## Task to complete
Locate the string "lean" in the listing below. Copy every line where it is found.
- Opening Delimiter -
-- ==== Sys2Proof/Machine/Ctl.lean ====
section
/-! DEFINITION. Ctl.lean: device control space as a table of registers by offset (R444): addresses, reset values and named fields
(R445, R447, R449-R454, R476). What a write does is in CtlOps.lean. -/

namespace Sys2Proof.Machine

/-- Offsets of the blocks of R444. -/
def pdAddr (p w : Nat) : Nat := p * 0x1000 + 8 * w
def cdAddr (t w : Nat) : Nat := 0x40000 + t * 0x40 + 8 * w
def qtAddr (q w : Nat) : Nat := 0x100000 + q * 0x40 + 8 * w
def vfAddr (v off : Nat) : Nat := 0x1000000 + v * 0x10000 + off
def dmAddr (cl off : Nat) : Nat := 0x2000000 + cl * 0x1000 + off
def silAddr (die off : Nat) : Nat := 0x3000000 + die * 0x100000 + off
def lkAddr (l w : Nat) : Nat := 0x3800000 + l * 0x100 + 8 * w
def cntAddr (off : Nat) : Nat := 0x3900000 + off

/-- Reset value of a register that its map gives other than 0 (R445, R452). -/
def ctlReset (off : Nat) : Word :=
  if off < 0x14000 then
    (match off % 0x1000 with
      | 0x20 => 0x40000000#64
      | 0x30 => 0x40000000#64
      | 0x38 => 50#64
      | 0x40 => 1000#64
      | _ => 0#64)
  else if 0x100000 ≤ off ∧ off < 0x500000 ∧ off % 0x40 = 0x20 then 0x2000000000000000#64
  else 0#64

/-- A register's stored value. -/
def ctlGet (s : State) (off : Nat) : Word := Assoc.getD s.sys.ctl off (ctlReset off)

/-- A register's stored value set; a register at its reset value is not listed. -/
def ctlSet (s : State) (off : Nat) (v : Word) : State :=
  { s with sys := { s.sys with
      ctl := if v = ctlReset off then Assoc.erase s.sys.ctl off else Assoc.set s.sys.ctl off v } }

/-- Bits of a register. -/
def ctlBits (s : State) (off hi lo : Nat) : Nat := (ctlGet s off).bits hi lo

/-- Bits of a register replaced. -/
def ctlPut (s : State) (off hi lo v : Nat) : State := ctlSet s off ((ctlGet s off).putBits hi lo v)

/-! ### Partition descriptors (R445) -/

def pdValid (s : State) (p : Nat) : Bool := ctlBits s (pdAddr p 0) 0 0 == 1
def pdState (s : State) (p : Nat) : Nat := ctlBits s (pdAddr p 0) 3 2
def pdWalk5 (s : State) (p : Nat) : Bool := ctlBits s (pdAddr p 0) 8 8 == 1
def pdDevnum (s : State) (p : Nat) : Nat := ctlBits s (pdAddr p 0) 41 32
def pdStacks (s : State) (p : Nat) : Nat := ctlBits s (pdAddr p 1) 15 0
def pdLinks (s : State) (p : Nat) : Nat := ctlBits s (pdAddr p 1) 31 16
def pdQuarters (s : State) (p : Nat) : Nat := ctlBits s (pdAddr p 1) 63 32
def pdJob (s : State) (p : Nat) : Nat := ctlBits s (pdAddr p 8) 63 32
def pdSaveSize (s : State) (p : Nat) : Nat := (ctlGet s (pdAddr p 4)).toNat
def pdSpillRecords (s : State) (p : Nat) : Nat := (ctlGet s (pdAddr p 6)).toNat / 128

/-- Whether a partition holds a cluster: its QDMASK has the quarter-die (R445), the part has the cluster (R14, R20), and no resize has
removed it (R412). -/
def inPart (s : State) (p cl : Nat) : Bool :=
  pdValid s p && bitAt (pdQuarters s p) (cl / 16) && !s.sys.fused.contains cl && !s.sys.removed.contains (2048 + cl)
/-- A die of a partition: one of whose quarter-dies it holds. -/
def dieInPart (s : State) (p d : Nat) : Bool := pdValid s p && bits (pdQuarters s p) (4 * d + 3) (4 * d) != 0
/-- The package's device number: that of any partition (R22, R446). -/
def ownDev (s : State) : Nat :=
  match (List.range 20).find? (fun p => pdValid s p) with
  | some p => pdDevnum s p
  | none => 0

/-- Whether a PA lies in the package. -/
def isLocal (s : State) (pa : Nat) : Bool := paDev pa == ownDev s

/-- Whether a PA of the package lies in a hole of the local space (R23). -/
def atHole (s : State) (pa : Nat) : Bool := isLocal s pa && region (paLocal pa) == .hole

/-- Whether a PA lies in a hole for a partition (R23, R24); a fenced die's memory leaves its partitions (R98). -/
def isHole (s : State) (p pa : Nat) : Bool :=
  if isLocal s pa then
    match region (paLocal pa) with
    | .hbm st => !bitAt (pdStacks s p) st || s.coh.fencedDie.contains (st / 2)
    | .weight d => !dieInPart s p d || s.coh.fencedDie.contains d
    | .hole => true
    | _ => false
  else !(Config.inDomain (paDev pa)) || region (paLocal pa) == .hole

/-- Route table entry n of a partition (R476). -/
def route (s : State) (p n : Nat) : Nat :=
  if n = ownDev s then 0x80 else (ctlGet s (p * 0x1000 + 0xc00 + n / 8 * 8)).bits (n % 8 * 8 + 7) (n % 8 * 8)
def routeLive (s : State) (p n : Nat) : Bool := bitAt (route s p n) 7
def routeHops (s : State) (p n : Nat) : Nat := route s p n % 16

/-! ### Context descriptors (R454) -/

def cdValid (s : State) (t : Nat) : Bool := ctlBits s (cdAddr t 0) 0 0 == 1
def cdPart (s : State) (t : Nat) : Nat := ctlBits s (cdAddr t 1) 23 19
def cdVf (s : State) (t : Nat) : Nat := ctlBits s (cdAddr t 1) 31 24
def cdJob (s : State) (t : Nat) : Nat := ctlBits s (cdAddr t 1) 63 32
def cdShndlr (s : State) (t : Nat) : Word := ctlGet s (cdAddr t 2)
def cdKillPa (s : State) (t : Nat) : Nat := (ctlGet s (cdAddr t 4)).toNat
/-- The value loaded into XLCTX: its reserved field reads as zero (R25, R454). -/
def cdXlctx (s : State) (t : Nat) : Word := ctlGet s (cdAddr t 5) &&& 0xffffffffffffe000#64
def cdSave (s : State) (t : Nat) : Nat := (ctlGet s (cdAddr t 6)).toNat
def cdState (s : State) (t : Nat) : Nat := (ctlGet s (cdAddr t 7)).toNat

/-- The rings of a context's tag on its partition's clusters are as no `ringcfg` has configured them: at its creation and its kill
(R360, R371). -/
def dropRings (s : State) (t : Nat) : State :=
  { s with eng := { s.eng with rings := s.eng.rings.filter (fun r =>
      !(r.ctx == (cdXlctx s t).bits 63 52 && inPart s (cdPart s t) r.cl)) } }

/-! ### Queue table (R452) -/

def qtEn (s : State) (q : Nat) : Bool := ctlBits s (qtAddr q 0) 0 0 == 1
def qtIrq (s : State) (q : Nat) : Bool := ctlBits s (qtAddr q 0) 3 3 == 1
def qtWeight (s : State) (q : Nat) : Nat := ctlBits s (qtAddr q 4) 63 61 + 8 * ctlBits s (qtAddr q 5) 4 0
def qtPrio (s : State) (q : Nat) : Nat := ctlBits s (qtAddr q 5) 6 5
def qtLogn (s : State) (q : Nat) : Nat := ctlBits s (qtAddr q 5) 11 7
def qtVf (s : State) (q : Nat) : Nat := ctlBits s (qtAddr q 5) 19 12
def qtCtx (s : State) (q : Nat) : Nat := ctlBits s (qtAddr q 5) 31 20
def qtHead (s : State) (q : Nat) : Nat := ctlBits s (qtAddr q 5) 63 32
def qtTail (s : State) (q : Nat) : Nat := (ctlGet s (qtAddr q 6)).toNat
def qtBase (s : State) (q : Nat) : Nat := (ctlGet s (qtAddr q 7)).toNat

/-! ### Virtual functions (R450, R451) -/

def vfActive (s : State) (v : Nat) : Bool := ctlBits s (vfAddr v 0) 0 0 == 1
def vfFab (s : State) (v : Nat) : Bool := ctlBits s (vfAddr v 0) 1 1 == 1
def vfPart (s : State) (v : Nat) : Nat := ctlBits s (vfAddr v 0) 12 8

/-- Entries of a partition's order log. -/
def logLength (s : State) (p : Nat) : Nat := (s.rep.log.filter (fun e => e.part = p)).length

/-- A partition's order log, oldest entry first (R438). -/
def partLog (s : State) (p : Nat) : List LogEnt := s.rep.log.filter (fun e => e.part = p)

/-- The position and end of a partition's replay (R441). -/
def replayOf (s : State) (p : Nat) : Option (Nat × Nat) := Assoc.get s.rep.replay p

/-- The logged events that a replay has still to perform, in order. -/
def logLeft (s : State) (p : Nat) : List LogEnt :=
  match replayOf s p with
  | some (pos, fin) => ((partLog s p).take fin).drop pos
  | none => []

/-- The logged events of a thread's chunk in replay: one for each part in which it committed (R106). -/
def chunkLog (s : State) (p : Nat) (identity : List Nat) (seq : Nat) : List LogEnt :=
  (logLeft s p).filter (fun e => e.identity = identity ∧ e.seq = seq)

/-- The values that the log holds for a chunk, in the order in which it takes them (R105, R441). -/
def chunkValues (s : State) (p : Nat) (identity : List Nat) (seq : Nat) : List Word :=
  (chunkLog s p identity seq).flatMap (fun e => e.values)

/-- Whether a thread may perform its next commit event: always outside replay, else when the log has it next (R441). -/
def replayTurn (s : State) (t : Thread) : Bool :=
  match (logLeft s t.part).head? with
  | some e => e.identity == t.origin && e.seq == t.seq
  | none => true

/-- The stamp of a commit event: in replay the logged one (R441), of a chunk's last part that of the last part logged. -/
def replayStamp (s : State) (t : Thread) (full : Bool) (st : Nat) : Nat :=
  let es := chunkLog s t.part t.origin t.seq
  ((if full then es.getLast? else es.head?).map (fun e => e.stamp)).getD st

/-- What the log holds now; in replay, what of it has been performed. -/
def logPos (s : State) (p : Nat) : Nat :=
  match replayOf s p with
  | some (pos, _) => pos
  | none => logLength s p

/-- Whether a partition's log is acknowledged up to a position. -/
def ackedTo (s : State) (p upTo : Nat) : Bool := decide (upTo ≤ Assoc.getD s.rep.acked p 0)

/-- An effect held until what the log holds now is acknowledged (R439). -/
def holdOut (s : State) (p : Nat) (e : OutEff) : State :=
  { s with rep := { s.rep with held := s.rep.held ++ [{ part := p, upTo := logPos s p, eff := e }] } }

def giveAnswer (s : State) (a : HostAns) : State := { s with sys := { s.sys with answers := s.sys.answers ++ [a] } }

/-- An effect that was released before a rollback, met again: it is not released again (R441). -/
def takeSkip (s : State) (p : Nat) (e : OutEff) : Option State :=
  match s.rep.skips.find? (fun h => h.part = p ∧ h.eff = e) with
  | some h => some { s with rep := { s.rep with skips := s.rep.skips.erase h } }
  | none => none

/-- An effect released. -/
def noteOut (s : State) (p : Nat) (e : OutEff) : State :=
  { s with rep := { s.rep with done := s.rep.done ++ [{ part := p, upTo := logPos s p, eff := e }] } }

/-- Whether a partition was created to replay a checkpoint: what it would release is discarded, and it takes no input from outside but its
log's (R442). -/
def replayPart (s : State) (p : Nat) : Bool := s.rep.replayParts.contains p

/-- An answer or interrupt that leaves partition `p`: held while the partition's order log is not acknowledged (R439). -/
def emit (s : State) (p : Nat) (a : HostAns) : State :=
  if replayPart s p then s
  else match takeSkip s p (.answer a) with
  | some s1 => s1
  | none => if ackedTo s p (logPos s p) then giveAnswer (noteOut s p (.answer a)) a else holdOut s p (.answer a)

/-- A VFINT cause set; an interrupt is sent when the bit was clear and is enabled (R451). -/
def vfInterrupt (s : State) (v cause : Nat) : State :=
  let old := ctlGet s (vfAddr v 0x10)
  let s1 := ctlSet s (vfAddr v 0x10) (old.putBits cause cause 1)
  if !bitAt old.toNat cause && bitAt (ctlGet s (vfAddr v 0x18)).toNat cause then emit s1 (vfPart s v) (.interrupt v cause)
  else (takeSkip s1 (vfPart s v) (.answer (.interrupt v cause))).getD s1

/-! ### Counters (R447) -/

/-- A 48-bit counter advanced; it wraps. -/
def ctlCount (s : State) (off n : Nat) : State := ctlSet s off (BitVec.ofNat 64 (((ctlGet s off).toNat + n) % 2 ^ 48))
def pcHint (p : Nat) : Nat := p * 0x1000 + 0x400
def pcSavex (p : Nat) : Nat := p * 0x1000 + 0x408
def pcSpill (p : Nat) : Nat := p * 0x1000 + 0x410
def pcPin (p : Nat) : Nat := p * 0x1000 + 0x418
def pcRoll (p : Nat) : Nat := p * 0x1000 + 0x420
/-- A slice counter of the home of a local line: 0 SLRETAG, 8 SLSTALE, 0x10 SLWLFULL, 0x18 SLWDISC. -/
def slCounter (pa k : Nat) : Nat := cntAddr (0x20 * (homeDie (paLocal pa) * 32 + homeSlice (paLocal pa)) + k)

/-! ### The capability block (R449) -/

def countBits (n : Nat) : Nat → Nat
  | 0 => 0
  | k + 1 => (bitAt n k).toNat + countBits n k

/-- Mask of the clusters 64 j to 64 j + 63 of a partition, without those that are fused off (R14). Which ones are, the spec leaves to the
part: `sys.fused` lists them, and any list is a part (notes/assumptions/68.md). -/
def capClusters (s : State) (p j : Nat) : Nat :=
  (List.range 64).foldl (fun m i =>
    if inPart s p (64 * j + i) then m + 2 ^ i else m) 0

def capDies (s : State) (p : Nat) : Nat := (List.range 8).foldl (fun m d => if dieInPart s p d then m + 2 ^ d else m) 0

/-- Supported format codes: every code of R219 that is defined. -/
def capFormats : Nat := 0x0fffffff0000ff1f

/-- Doubleword i of the capability block of a partition. -/
def capWord (s : State) (p i : Nat) : Word :=
  if !pdValid s p then 0
  else BitVec.ofNat 64 (
    if i = 0 then 1 + 848 * 2 ^ 8
    else if i ≤ 8 then capClusters s p (i - 1)
    else if i = 9 then pdStacks s p + 48 * countBits (pdStacks s p) 16 * 2 ^ 16
    else if i = 10 then pdLinks s p + pdDevnum s p * 2 ^ 16 + ((List.range 1024).filter Config.inDomain).length % 2 ^ 11 * 2 ^ 26
    else if i = 11 then capDies s p + 1024 * countBits (capDies s p) 8 * 2 ^ 8
    else if i = 12 then capFormats
    else if i = 13 then 2000 + 256 * 2 ^ 16 + 6144 * 2 ^ 32
    else 0)

end Sys2Proof.Machine
end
- Closing Delimiter -
## Answer to the problem
-- ==== Sys2Proof/Machine/Ctl.lean ====
/-! DEFINITION. Ctl.lean: device control space as a table of registers by offset (R444): addresses, reset values and named fields
(R445, R447, R449-R454, R476). What a write does is in CtlOps.lean. -/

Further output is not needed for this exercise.